14 stycznia w Lesie Młociny odbyła się trzecia już odsłona przełajowych biegów CITY TRAIL z Nationale-Nederlanden Warszawa. Aura dopisała biegaczom, choć jak to w przełaju bywa - na ścieżkach nie brakowało błotnistych fragmentów. Poziom biegu był bardzo wysoki - zwyciężczyni zawodów - Anna Bańkowska - dotarła do mety 5-kilometrowego biegu w czasie 16:31, co jest rekordowym wynikiem na warszawskiej trasie wśród kobiet i jednym z najlepszych wyników w historii CITY TRAIL. Drugie miejsce zajęła Dominika Stelmach, która 8 dni temu ustanowiła rekord świata w biegu 12-godzinnym. W męskiej rywalizacji pewne zwycięstwo odniósł dzisiaj Piotr Mielewczyk. Do mety dotarło 579 osób. Czwarty bieg edycji 2022/2023 w Warszawie jest zaplanowany na 18 lutego.
Stelmach i Mielewczyk na prowadzeniu w "generalce"
Rekordowo wśród kobiet
O mały włos, a mój start nie doszedłby do skutku. Biegłam dzisiaj w CITY TRAIL po raz pierwszy i nie wiedziałam, że linia startu jest oddalona od biura zawodów i mety o 1,5 km. Tym samym musiałam gnać na start w tempie startowym, ciśnienie i adrenalina wzrosły, dotarłam lekko spóźniona, ale organizatorzy wiedzieli, że biegnę i zaczekali, bym ruszyłam ze wszystkimi.
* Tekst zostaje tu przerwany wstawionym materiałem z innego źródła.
/-- The flits of a DATA segment that have come of a flit's session, queue and XTAG and are not yet whole. -/
def Link.segment (x : Link) (f : Flit) : List RxFlit :=
  x.rxq.filter (fun g => g.verdict.isNone && g.session == f.session && g.queue == f.queue && g.xtag == f.xtag)

/-- The payload bytes of flits. -/
def payload (fs : List RxFlit) : Nat := ((fs.map (fun (g : RxFlit) => g.body)).flatten).length

/-- The first check of Table 12.17 that a good sequenced flit fails: 2 credit, 3 form (and Table 12.16, a segment past 64 flits or 15,344 B), 4 sender,
5 session, 0 none; 1 for a flit that a link in QUARANTINE does not take (R417). -/
def State.flitCheck (s : State) (l : Nat) (f : Flit) (bad : Bool) : Nat :=
  let x := s.link l
  let acc := (x.partner.map (·.role)).getD 0 == 1
  let y := s.session l f.session
  let above := decide (ownCredits f.vc ≤ (kvGet 0 x.got f.vc + 65536 - kvGet 0 x.used f.vc) % 65536)
  if above then 2
  else if bad then 3
  else if f.type == 4 || f.type == 6 || f.type == 7 || (acc && (f.type == 8 || f.type == 9)) then 4
  else if (f.type == 8 || f.type == 9) && (f.session != 63 || !y.isOpen) then 5
  else if (f.type == 3 || f.type == 5) && (f.session == 0 || f.session == 63 || !y.bound || !y.isOpen ||
      ((s.queue f.queue).origin == l && (s.queue f.queue).tenant != y.tenant)) then 5
  else if x.st = .quarantine && !(f.type == 3 || f.type == 11 || f.type == 12) then 1
  else if f.type == 5 && (decide (64 ≤ (x.segment f).length) || decide (15360 < payload (x.segment f) + f.body.length)) then 3
  else 0

/-- The flits of a message that has been opened go to their VC; a message whose tag fails is discarded whole (R396), and its first flit stands for it,
with the credits of the others freed (Table 12.17 row 6: one failure). -/
def Link.deliver (x : Link) (done : List RxFlit) (last : Bool) : Link :=
  match done with
  | [] => x
  | g :: t =>
    if g.verdict == some true then { x with rxq := x.rxq ++ done }
    else { x with
      rxq := x.rxq ++ [{ g with last := last }]
      used := kvPut 0 x.used g.vc ((kvGet 0 x.used g.vc + t.length) % 65536) }

/-- Received flits that come after. -/
def Link.after (x : Link) (l : List RxFlit) : Link := { x with rxq := x.rxq ++ l }

/-- A flit's VC takes it (R386, R395, R396): without session it is whole; of a message, it waits for the last flit of its segment, with which the message
is opened. Messages are numbered as their first flits come. -/
def Link.take (x : Link) (f : Flit) : Link :=
  let part := if f.type = 5 then x.segment f else []
  if f.session = 0 || (f.body.isEmpty && part.isEmpty) then { x with rxq := x.rxq ++ [{ toFlit := f, isNew := true }] }
  else
    let y := kvGet {} x.sessions f.session
    let n := match part with
      | g :: _ => g.msg
      | [] => y.rxCtr
    let x := if part.isEmpty then { x with sessions := kvPut {} x.sessions f.session { y with rxCtr := y.rxCtr + 1 } } else x
    let r : RxFlit := { toFlit := f, isNew := true, verdict := none, msg := n }
    if f.type = 5 && !f.last && decide (payload part + f.body.length < 15360) then { x with rxq := x.rxq ++ [r] }
    else
      let done := match y.keys with
        | some k => openMsg k n (part ++ [r])
        | none => (part ++ [r]).map (fun (g : RxFlit) => { g with verdict := some false })
      let i := (x.rxq ++ [r]).findIdx (fun g => g == (part ++ [r]).headD r)
      (Link.deliver { x with rxq := x.rxq.take i } done f.last).after ((x.rxq.drop i).filter (fun g => !part.contains g))

/-- A sealed flit that is dropped (rows 3 and 4 of Table 12.17, R417) still belongs to a message, which takes its number (R395). The rest of its
segment, if it has one, is no whole message and fails. -/
def Link.skip (x : Link) (f : Flit) : Link :=
  let y := kvGet {} x.sessions f.session
  let part := x.segment f
  if f.session = 0 || !y.isOpen || f.body.isEmpty || !(decide (3 ≤ f.type) && decide (f.type ≤ 9)) then x
  else if f.type = 5 && !part.isEmpty then
    if !f.last then x
    else (Link.deliver { x with rxq := x.rxq.filter (fun g => !part.contains g) }
      (part.map (fun (g : RxFlit) => { g with verdict := some false, body := [] })) true)
  else if f.type = 5 && !f.last then x
  else { x with sessions := kvPut {} x.sessions f.session { y with rxCtr := y.rxCtr + 1 } }

/-- A sequenced flit accepted in order: its credit is used, then its VC takes it or it is dropped (R386, R391, R412). -/
def State.acceptFlit (s : State) (l : Nat) (f : Flit) (bad : Bool) (unf : List Nat) : State :=
  let c := s.flitCheck l f bad
  let x := s.link l
  let s := s.setLink l { x with
    expect := (x.expect + 1) % 1024, nakSent := false, ackDue := true, sinceCtl := x.sinceCtl + 1
    got := kvPut 0 x.got f.vc ((kvGet 0 x.got f.vc + 1) % 65536) }
  let s := s.setLink l (if c = 0 then (s.link l).take f else if c = 5 || c = 2 then s.link l else (s.link l).skip f)
  let s := if c = 0 then s
    else if c = 2 then (s.bump F_LK_L_VIOL_CNT_VIOL 1 l).dropLink l 3 unf
    else if c = 5 then (s.freeCredit l f.vc).bump F_LK_L_AUTH_FAIL_AUTH 1 l
    else if c = 1 then s.freeCredit l f.vc
    else (s.freeCredit l f.vc).violation l unf
  if 64 ≤ (s.link l).sinceCtl then s.sendCtl l false else s
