/-- The terms of a capability (Table 14.2, R449, R465). -/
inductive CapTerms where
  | /-- PCI Express: the largest MPS and MRRS in bytes, 10-bit and 14-bit tags, Relaxed Ordering and No Snoop honoured, FLR, the completion timeout ranges
  A to D as a mask. -/
    express (mps mrrs : Nat) (tag10 tag14 ordering flr : Bool) (ranges : Nat)
  | /-- Power Management: D1, D2, D3hot, D3cold, PME from D0, from D3hot, from D3cold. -/
    power (d1 d2 d3hot d3cold pmeD0 pmeHot pmeCold : Bool)
  | /-- MSI-X: vectors. -/
    vectors (n : Nat)
  | /-- SR-IOV: TotalVFs, InitialVFs, NumVFs, First VF Offset, VF Stride. -/
    vfs (total initial num first stride : Nat)
  | /-- ACS: the peer-to-peer controls reported, as a mask. -/
    peer (mask : Nat)
  | /-- Data Link Feature: scaled flow control. -/
    scaled (on : Bool)
  | /-- Readiness: DRS, FRS, Immediate Readiness. -/
    ready (drs frs immediate : Bool)
  | /-- IDE: link streams, selective streams, AES-GCM-256, aggregation, PCRC, Selective IDE for Configuration Requests. -/
    streams (link selective : Nat) (aes256 aggregation pcrc config : Bool)
  | /-- DOE: mailboxes. -/
    mailboxes (n : Nat)
  | /-- Nothing beyond its presence. -/
    bare
  deriving DecidableEq, Repr

/-- What function `n` reports of a capability (Table 14.2, R449, R450, R465); none where it is absent from its lists. -/
def State.capability (s : State) (n : Nat) (c : Capability) : Option CapTerms :=
  if !s.carriesCap n c then none
  else some (match c with
    | .pciExpress => .express 512 4096 true (s.fld F_HP_STATUS_FLIT == 1) true true 15
    | .powerManagement => .power false false true true false false true
    | .msix => .vectors (if n = 0 then 2048 else 32)
    | .sriov => .vfs 63 63 s.ir.numVfs 1 1
    | .acs => .peer 0
    | .dataLinkFeature => .scaled true
    | .drs => .ready true false false
    | .ide => .streams 1 4 true false true true
    | .doe => .mailboxes 1
    | _ => .bare)

/-- The routing ID of VF `n` of a PF (First VF Offset 1, VF Stride 1), and its origin code (R449). -/
def vfRouting (pf n : Nat) : Nat × Nat := (pf + n, 0x80 + n)

/-- A BAR: its size in bytes, whether it is 64-bit, whether it is prefetchable. -/
structure Bar where
  size : Nat
  wide : Bool := true
  prefetch : Bool := false
  deriving DecidableEq, Repr

/-- The BARs of function `n`: every one is 64-bit, BAR4 alone is prefetchable, and it is the PF's, in PCIe mode (Table 14.3, R455). -/
def State.bar (s : State) (n bar : Nat) : Option Bar :=
  if bar = 0 then some { size := 2 ^ 26 } else if bar = 2 then some { size := 2 ^ 28 }
  else if bar = 4 && n == 0 && s.fld F_HP_STATUS_CXL == 0 then some { size := 2 ^ 36, prefetch := true } else none

/-! ## Resets of functions (Table 15.2, R507 to R510) -/

/-- Returns the register fields that satisfy a test (block, offset, instance) to their reset values. -/
def State.clearRegs (s : State) (p : Nat → Nat → Nat → Bool) : State :=
  { s with regs := s.regs.filter (fun r => !p (r.1 / 262144 % 32) (r.1 / 32 % 8192) (r.1 / 8388608)) }

/-- The registers of IR window `f` (VPEND, COAL and SENT are kept per vector). -/
def irOf (f blk off inst : Nat) : Bool :=
  blk == 15 && decide (0x1000 ≤ off) &&
    (if off = 0x1004 || off = 0x1008 || off = 0x100C then inst / 2048 == f else inst == f)

/-- A function's configuration space and MSI-X table return to reset; its tenant binding stays (Table 15.2). -/
def State.clearFn (s : State) (f : Nat) : State :=
  let s := s.setHostFn f { tenant := (s.hostFn f).tenant }
  { s with ir := { s.ir with
      table := s.ir.table.filter (fun p => p.1 / 2048 != f), pba := s.ir.pba.filter (fun k => k / 2048 != f)
      oldest := s.ir.oldest.filter (fun p => p.1 / 2048 != f) } }

/-- FLR of a VF (Table 15.2). -/
def State.vfReset (s : State) (unf : List Nat) (n : Nat) : State :=
  let s := (s.queuesWhere (fun x => x.origin == 0x80 + n)).foldl (fun s q => s.silentReset unf q) s
  (((s.clearFn n).clearRegs (irOf n)).setBank (.vf n) {})

/-- SPDM connections and sessions of bindings end. -/
def State.dropSpdm (s : State) (bs : List Nat) : State :=
  { s with mg := { s.mg with
      spdm := s.mg.spdm.filter (fun p => !inSet bs p.1), sessions := s.mg.sessions.filter (fun x => !inSet bs x.bind) } }

/-- A host-port reset (Table 15.2): the PF, every VF, their queues, IR, apertures, the CXL binding, IDE, SPDM sessions on PCIe
VDM and DOE, the banks of PF and VF ports. The reads that wait have nobody to answer; the writes stand (DESIGN CHOICE, log entry 132). -/
def State.hostReset (s : State) (unf : List Nat) : State :=
  let s := (s.queuesWhere (fun x => x.isBound && !x.isLink)).foldl (fun s q => s.silentReset unf q) s
  let s := (List.range 64).foldl State.clearFn s
  let s := s.clearRegs (fun blk off _ => blk == 15 || (blk == 13 && (decide (0x1000 ≤ off) || off == 0x20 || off == 0x24)))
  let s := s.dropSpdm [0, 64]
  { s with
    ir := { s.ir with numVfs := 0 }, hp := { held := s.hp.held.filter (fun a => a.write.isSome) }
    ports := s.ports.filter (fun p => decide (64 ≤ p.1)) }

/-- PCIE_LINK_DOWN (R507): DL_Down or loss of the PCIe reference. -/
def execPcieLinkDown (unf : List Nat) (s : State) : Res :=
  .next (if s.hostLinkUp then s.hostLinkOff.hostReset unf else s)

/-- HOST_PORT_RESET (R507): a PCIe hot reset; the link trains again. -/
def execHostPortReset (unf : List Nat) (s : State) : Res := .next (s.hostLinkOff.hostReset unf)

/-- PF_FLR (R507): as a host-port reset without retraining the link. -/
def execPfFlr (unf : List Nat) (s : State) : Res := .next (s.hostReset unf)

/-- VF_FLR (R507). -/
def execVfFlr (n : Nat) (unf : List Nat) (s : State) : Res :=
  .next (if 1 ≤ n && decide (n ≤ 63) then s.vfReset unf n else s)

/-- A decoder that can commit: 256 MiB to 1 TiB in multiples of 256 MiB at 1, 2 or 4 ways, with a granularity of 256 B to 16 KiB (R460). -/
def hdmOk (h : Hdm) : Bool :=
  decide (0 < h.size) && decide (h.size ≤ 2 ^ 40) && h.size % 2 ^ 28 == 0 && h.base % 2 ^ 28 == 0 && inSet [1, 2, 4] h.ways &&
    inSet [256, 512, 1024, 2048, 4096, 8192, 16384] h.gran

/-- The bytes of this device in a committed range: its share of the interleave. -/
def hdmWindow (h : Hdm) : Nat := h.size / h.ways

/-- The host commits the HDM decoder of the PF in CXL mode: one that R460 does not admit is refused, which the decoder reports; a decoder
stays as it is while the binding uses it (DESIGN CHOICE, log entry 124). -/
def State.commitHdm (s : State) (h : Hdm) : State :=
  if s.fld F_HP_STATUS_CXL = 0 || s.fld F_HP_CXL_CFG_ENABLE = 1 then s
  else if hdmOk h then { s with hp := { s.hp with hdm := h, hdmErr := false } }
  else { s with hp := { s.hp with hdmErr := true } }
Bardzo się cieszę z udanego biegu i wyniku. Chętnie wrócę na tę trasę, by go jeszcze trochę podkręcić. Żałuję, że CITY TRAIL nie ma w moim mieście, bo bardzo cenię sobie takie starty, to zawsze lepsze niż samotny trening. Moje przygotowania są aktualnie skupione na wiosennym maratonie, ale nie stronię od przełajów, jeśli tylko udaje się je sensownie wpleść w plan treningowy.
Anna Bańkowska, zwyciężczyni dzisiejszego biegu
Anna Bańkowska - autorka rekordu trasy kobiet warszawskiego CITY TRAIL (fot. Karolina Krawczyk)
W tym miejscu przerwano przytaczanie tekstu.